[Record set — start]

-- ==== Sys2Proof/Machine/Ops.lean ====
section
/-!
DEFINITION. The shared operations of the machine: records and their delivery (R385-R394, R423), taking a trap (R42,
R384-R388, R428) and leaving one (R413), trace records (R434, R435), fetching words (R303), entering blocks (R33-R36,
R123, R166), watchpoints (R430), and running an instruction for each active member of an issue (R19, R161, R211).
-/

namespace Sys2Proof.Machine

/-! ## Writes that home watchpoints check (R432, R433) -/

/-- The first address of a range that a watchpoint's compare accepts (R430). -/
def watchAddr (w : Watch) (va : Nat) : Nat → Option Nat
  | 0 => none
  | n + 1 =>
    if BitVec.ofNat 64 va &&& ~~~w.mask = w.addr &&& ~~~w.mask then some va else watchAddr w (va + 1) n

/-- The address in its own map of a byte that the window of the package's own number reaches (R253). -/
def State.ownAddr (s : State) (pa : Nat) : Nat := match regionOf pa with
  | some (.peer p off) => if p = s.pkg then off else pa
  | _ => pa

/-- A writer: `kind` is 0 for a thread or the hub, else as in R433. -/
def plainWriter (s : State) (kind core die : Nat) : HomeWrite := ⟨0, 0, kind, core, die, s.pkg, false, 0xFFFF, 0, 0, 0⟩

/-- The kind under which a write reaches die `e`: a write of a thread, the hub or an engine of another die arrives through
the die port; a thread's write on its own die is of no kind. -/
def arrivalKind (w : HomeWrite) (e : Nat) : Nat := if w.kind < 4 && w.die ≠ e then 5 else w.kind

/-- The bit of HCTL that enables a kind (R432). -/
def homeBit (kind : Nat) : Nat := if kind < 4 then 1 else kind - 2

/-- The runs of bytes `l` of one page, by physical address and length, are written in one access: every home watchpoint that it hits
has its HOME_WATCHPOINT_HIT to come, with the first run that it hits. -/
def State.noteRuns (s : State) (w : HomeWrite) (l : List (Nat × Nat)) : State :=
  let l := l.map fun r => (s.ownAddr r.1, r.2)
  let pa := (l.head?.map (·.1)).getD Config.nearEnd
  if pa < Config.nearEnd then
    let e := pa / Config.nearPerDie
    let kind := arrivalKind w e
    if kind = 0 then s
    else
      let hits := (s.die e).watches.filterMap fun x =>
        if x.1 < 16 && bitOf x.2.ctl.toNat 0 && bitOf x.2.ctl.toNat (homeBit kind) then
          (l.find? fun r => (watchAddr x.2 r.1 r.2).isSome).map fun r => (x.1, r)
        else none
      { s with agenda := s.agenda ++ hits.map fun x =>
          .homeWatchpointHit e x.1 { w with pa := x.2.1, len := x.2.2, kind, eng := w.eng || (1 ≤ w.kind && w.kind ≤ 4) } }
  else s

/-- `len` bytes at `pa` are written in one access. -/
def State.noteWrite (s : State) (w : HomeWrite) (pa len : Nat) : State := s.noteRuns w [(pa, len)]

[Record set — finish]

> [Task to complete]:
Copy all lines of the listing above that contain the string "access".

> [Output for this task]:
/-- The runs of bytes `l` of one page, by physical address and length, are written in one access: every home watchpoint that it hits
/-- `len` bytes at `pa` are written in one access. -/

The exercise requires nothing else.